10. According to the district MOH official, the
district has 30 health facilities, with 6 not
operational at present due to staff shortages or
infrastructural problems. The team visited health
centers in Bura and Modogashe, and a dispensary in
Dujis. In all areas visited, the major morbidities for
children are malaria, upper respiratory infections, and
diarrheal diseases. The facilities have adequate
supplies of drugs, but lack sufficient staff for
outreach activities or vehicles to transport patients
to the hospital for specialized care. Facilities have
catchment radii of 50 to 80 km, requiring residents to
travel long distances to access health services.

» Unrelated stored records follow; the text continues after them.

theorem keeps_atomic (h : How) (pa n : Nat) (f : Nat → Option Nat) : Keeps State.memOk (atomic h pa n f) := by
  refine keeps_bind (keeps_callIn _ _ _) fun _ => keeps_bind (keeps_recallLine pa) fun _ =>
    keeps_bind (keeps_probe _ _) fun _ => keeps_get_bind fun s p => ?_
  have q : ((s.raiseClock s.job.coreIx (s.wtsAt (lineOf pa))).touchL2 pa h.cc h.ev false).memOk := by simpa using p
  dsimp only
  split
  · exact keeps_bind (keeps_set (by rw [memOk_tellWord]; exact memOk_storeAt q _ _ _ _ _)) fun _ => keeps_pure _
  · exact keeps_bind (keeps_set (memOk_readMark q _ _)) fun _ => keeps_pure _

theorem keeps_performAll (ps : List Pending) : Keeps State.memOk (performAll ps) := by
  induction ps with
  | nil => exact keeps_pure _
  | cons q ps ih =>
    refine keeps_bind (keeps_store _ _ _) fun _ => keeps_bind (keeps_modify fun _ p => ?_) fun _ => ih
    dsimp only
    rw [memOk_modStr]
    split
    · exact memOk_raiseScope p _ _ _
    · exact p

theorem keeps_drain : Keeps State.memOk drain := keeps_get_bind fun _ _ => keeps_performAll _

theorem keeps_fenceAt (scp : Nat) : Keeps State.memOk (fenceAt scp) :=
  keeps_bind (keeps_modify fun _ p => p) fun _ => keeps_bind keeps_drain fun _ => keeps_modify fun _ p => p

theorem keeps_orderScope (scp : Nat) : Keeps State.memOk (orderScope scp) := by
  refine keeps_get_bind fun s p => ?_
  dsimp only
  split
  · exact keeps_drain
  · exact keeps_ite keeps_drain (keeps_bind (keeps_set (by simpa using p)) fun _ => keeps_performAll _)

theorem keeps_drainMeeting (pa n : Nat) : Keeps State.memOk (drainMeeting pa n) :=
  keeps_get_bind fun _ _ => keeps_ite keeps_drain (keeps_pure _)

/-! ## Waits and faults -/

theorem memOk_putLog {s : State} (p : s.memOk) (x : StreamId) (w : Wait) (y : Nat) : (s.putLog x w y).memOk := by
  unfold State.putLog
  dsimp only
  split
  · exact p
  · split
    · exact p
    · simp only [memOk_modDie]
      split
      · exact memOk_hardStore p _
      · exact p

theorem memOk_endWait {s : State} (p : s.memOk) (x : StreamId) (y : Nat) : (s.endWait x y).memOk := by
  unfold State.endWait State.logWait
  split
  · exact p
  · simp only [memOk_modStrOf]
    split
    · exact p
    · exact memOk_putLog p _ _ _

theorem memOk_beginWait {s : State} (p : s.memOk) (o : WaitObj) : (s.beginWait o).memOk := by
  unfold State.beginWait
  split
  · exact p
  · split
    · exact p
    · simpa using memOk_endWait p _ _

theorem memOk_served {s : State} (p : s.memOk) (x : StreamId) : (s.served x).memOk := by
  unfold State.served
  split
  · dsimp only
    split
    · rename_i n len _ _ _
      let m := vget ⟨0, 0xFFFF, []⟩ s.job.sem n
      let u : State := { s.modJob fun j =>
        { j with sem := vset j.sem n { m with waiters := m.waiters.filter fun w => w.1 != x } } with cur := x }
      show ((u.endWait x 0).advance len).memOk
      rw [memOk_advance]
      exact memOk_endWait (s := u) p x 0
    · exact p
  · exact p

11. Staff in health facilities interviewed by the team
identified several challenges to working in Garissa,
including remote location, difficult living conditions,
low wages, water shortages, extreme heat, malaria risk,
lack of housing, and poor supervision and support.

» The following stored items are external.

/-! ## For each statement with hypotheses, a state and operands that meet them: scalar instructions -/

/-- Hypotheses of ArithmeticResults and BitFieldResults. -/
theorem witness_ArithmeticResults : s0.runs hdr allStreams := runs_s0 .C
theorem witness_BitFieldResults : s0.runs hdr allStreams ∧ (3 : BitVec 6) ≤ 63 := ⟨runs_s0 .C, by decide⟩
/-- DivideResults: a zero divisor, the least value by -1, and any other pair; with a register and an immediate. -/
theorem witness_DivideResults : s0.runs hdr allStreams ∧ s0.getS 0 = 0 ∧
    (s0.getS 8 = 0x8000_0000_0000_0000 ∧ s0.getS 9 = 0xFFFF_FFFF_FFFF_FFFF) ∧
    (s0.getS 7 ≠ 0 ∧ ¬(s0.getS 8 = 0x8000_0000_0000_0000 ∧ s0.getS 7 = 0xFFFF_FFFF_FFFF_FFFF)) ∧
    (0 : Imm).signExtend 64 = 0 ∧ (0xFFFF_FFFF_FFFF : Imm).signExtend 64 = 0xFFFF_FFFF_FFFF_FFFF ∧ (3 : Imm).signExtend 64 ≠ 0 :=
  ⟨runs_s0 .C, by decide⟩
/-- MoveCompareSelectAndPredicateResults: the guard holds and fails, the predicate is true and false. -/
theorem witness_MoveCompareSelectAndPredicateResults : (on .V s0).runs hdr allStreams ∧ s0.cur ∈ allStreams ∧
    s0.guardOk hdr.g = true ∧ s0.getP 0 = true ∧ s0.getP 1 = false ∧ s0.guardOk hdrNot.g = false := ⟨runs_s0 .V, by decide⟩
theorem witness_HardwiredRegisters : (5 : SReg) ≠ 0 ∧ (5 : PReg) ≠ 0 := by decide
/-- A job of a gang of two levels, whose record is a record of a gang of two jobs. -/
def sGang : State := s0.modJob fun j => { j with lrec := ((rec0.set 0 0x0112_8888_0000_0000).set 8 0x20000).set 16 1 }
/-- ShortFormResults: C returns and joins, and so does M, in a job without a gang and in one of a gang. -/
theorem witness_ShortFormResults : s0.cur ∈ [StreamId.C, .A] ∧ s0.calm ∧ s0.stillOpen ∧ s0.cur ≠ .M ∧
    (on .M s0).calm ∧ (on .M s0).stillOpen ∧ (on .M s0).cur = .M ∧
    (recGang sGang.job.lrec = true ∧ 1 < recLevels sGang.job.lrec ∧ sGang.stillOpen) := by
  refine ⟨by decide, rfl, fun h => absurd h (by decide), by decide, rfl, fun h => absurd h (by decide), rfl, by decide, by decide,
    fun _ k h0 h => ?_⟩
  have : recLevels sGang.job.lrec = 2 := by decide
  obtain rfl : k = 1 := by omega
  exact ⟨.A, by decide⟩
/-- GuardAndStreamChecks: a guard that fails; LD on V, and a token FIFO's wait on a stream that is not its consumer. -/
theorem witness_GuardAndStreamChecks :
    (Instr.add hdrNot 1 2 3).hdr = some hdrNot ∧
      s0.cur ∈ (Instr.add hdrNot 1 2 3).streams s0.job ∧ s0.guardOk hdrNot.g = false ∧ (Instr.ld hdr .b8 false 1 5 ⟨0, 0, 0⟩ 0).hdr = some hdr ∧
      (on .V s0).cur ∉ (Instr.ld hdr .b8 false 1 5 ⟨0, 0, 0⟩ 0).streams s0.job ∧
      (Instr.tkwait hdrNot 0).hdr = some hdrNot ∧ s0.cur ∉ (Instr.tkwait hdrNot 0).streams s0.job := by decide
theorem witness_RegisterOnlyFrame : (Instr.add hdr 4 5 7).registerOnly = true ∧
    s0.cur ∈ (Instr.add hdr 4 5 7).streams s0.job ∧ s0.str.wait = none ∧ ∃ t, exec (.add hdr 4 5 7) s0 = .next t :=
  ⟨by decide, by decide, rfl, by rw [exec_add, execAdd, scalarTo]; exact runInstr_next ..⟩

/-! ### Control -/

/-- A loop frame of a LOOP and one of a LOOPP around the program counter. -/
def frame1 : Frame := ⟨0x1000, 0x1006, 1, none⟩
def frame2 : Frame := ⟨0xF00, 0x1006, 2, some ⟨2, 3, 0⟩⟩
def looping (c1 c2 : Word) : State :=
  s0.modStr fun t => { (t.setLc 1 c1).setLc 2 c2 with frames := [frame1, frame2] }

/-- BranchAndCallResults: C runs, with a branch outcome queued. -/
theorem witness_BranchAndCallResults : s0.runs hdr allStreams ∧ s0.runs hdr [.C, .A] ∧
    ((s0.modJob fun j => { j with bq := [true] }).runs hdr [.C] ∧ (s0.modJob fun j => { j with bq := [true] }).calm ∧
      (s0.modJob fun j => { j with bq := [true] }).job.bq = true :: []) :=
  ⟨runs_s0 .C, ⟨by decide, by decide⟩, ⟨by decide, by decide⟩, rfl, rfl⟩
/-- LoopStart: with a loop register that no frame has, and with one that the inner frame has; a count of 0 and of 3. -/
theorem witness_LoopStart : s0.runs hdr allStreams ∧ (∀ f ∈ s0.str.frames, f.n ≠ 1) ∧
    ((looping 3 4).runs hdr allStreams ∧ (looping 3 4).str.frames = [] ++ frame1 :: [frame2] ∧ frame1.n = 1) ∧
    (s0.getS 0).toNat % 2 ^ 48 = 0 ∧ (s0.getS 7).toNat % 2 ^ 48 ≠ 0 :=
  ⟨runs_s0 .C, by decide, ⟨⟨by decide, by decide⟩, rfl, rfl⟩, by decide, by decide⟩
/-- EndOfInstruction: no frame; a frame that ends elsewhere; one that ends here, with iterations left or none, of either
kind; a wait that is short, and one that is long. -/
theorem witness_EndOfInstruction :
    let ends := fun (f : Frame) (s : State) (len : Nat) =>
      (f.start ≤ s.str.pc ∧ s.str.pc < f.stop ∧ f.stop = s.str.pc + BitVec.ofNat 64 len)
    s0.str.frames = [] ∧ (looping 3 4).str.frames = frame1 :: [frame2] ∧ ¬ends frame1 (looping 3 4) 4 ∧
      ends frame1 (looping 3 4) 6 ∧ ends frame2 (looping 3 4) 6 ∧ 1 < ((looping 3 4).getLc frame1.n).toNat ∧
      1 < ((looping 1 4).getLc frame2.n).toNat ∧ ((looping 1 4).getLc frame1.n).toNat ≤ 1 ∧ frame1.pipe = none ∧
      frame2.pipe = some ⟨2, 3, 0⟩ := by decide
theorem witness_EndOfInstruction_waits :
    let waiting := s0.modStr fun t => { t with wait := some ⟨.sem 1 6, 4⟩ }
    let logged := waiting.modDie 0 fun d => { d with wlmin := 8 }
    s0.str.wait = none ∧ waiting.str.wait = some ⟨.sem 1 6, 4⟩ ∧ (waiting.dieAt waiting.job.die).wlmin ≤ waiting.cycle - 4 ∧
      logged.cycle - 4 < (logged.dieAt logged.job.die).wlmin := by decide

12. Although the health center staff identified
several serious health and nutrition concerns in the
community, they had limited data on trends or the
numbers affected. The team observed that facilities
appeared to be underutilized, which was confirmed by
nurses in each facility, attributing the communities'
failure to use services to lack of resources and
cultural and religious factors. The fact that health
care staff were all male was a significant obstacle to
providing care to women in the Moslem community. In
addition, pastoralist families were often located in
remote locations and moved frequently, preventing them
from obtaining services on a regular basis. Although
the recent immunization campaign in the district
reached 102 percent for polio and 97 percent for
measles, routine immunization coverage is only 57
percent. It was apparent to the team that very little
community outreach activities are conducted from these
facilities to access the vulnerable hard-to-reach
population.


13. In April, USAID/OFDA provided USD 800,000 to
UNICEF to support immunization, primary healthcare,
nutrition, and water activities in four drought-
affected districts, including Garissa. Additional
plans are underway to support emergency nutrition
activities in the district.

Rains bring limited relief to acute water shortages


14. In all areas visited, local officials and
community members highlighted the lack of water as a
major concern. The main sources of water in the
district are the Tana river, boreholes, Benane springs,
and shallow wells in Modogashe. Rains in some parts of
the district recharged water pans and relieved pressure
on boreholes, some of which were operating 18 hours a
day and prone to frequent breakdowns. Officials noted
that shallow wells along the dry river bed at Modogashe
are getting deeper and yielding less water, increasing
the time required to draw water. USAID/OFDA is
supporting CARE to rehabilitate boreholes and increase
access to water in Dadaab, Jarajila, and Liboi
divisions. In addition, CARE proposes to repair an
additional six boreholes in northern Garissa and
Southern Wajir districts, which will address acute
water needs.

Conclusions/Recommendations


15. According to recent health and nutrition
assessments and observations of the USAID/OFDA team,
the situation for residents in drought-affected areas
of Garissa remains precarious. However, information
regarding services presently available and existing
needs is limited as health care providers have
incomplete data about the affected community and do not
conduct outreach activities to reach the most
vulnerable populations. The assessment team recommends
that USAID/OFDA consider funding the following
additional activities:

a. Support to community-based therapeutic care (CTC)
programs to assist the number of malnourished children
and pregnant and lactating women in the district.
Emphasize CTC's community outreach component to
integrate CTC into existing programs to complement and
strengthen health education, hygiene promotion, water,
sanitation, and livelihood programs.

b. Increase access to water sources as shortages are a
problem across the district. As boreholes are critical
to the area during the two seasonal dry periods,
support activities to rehabilitate boreholes and
maintain functioning ones to make them more productive.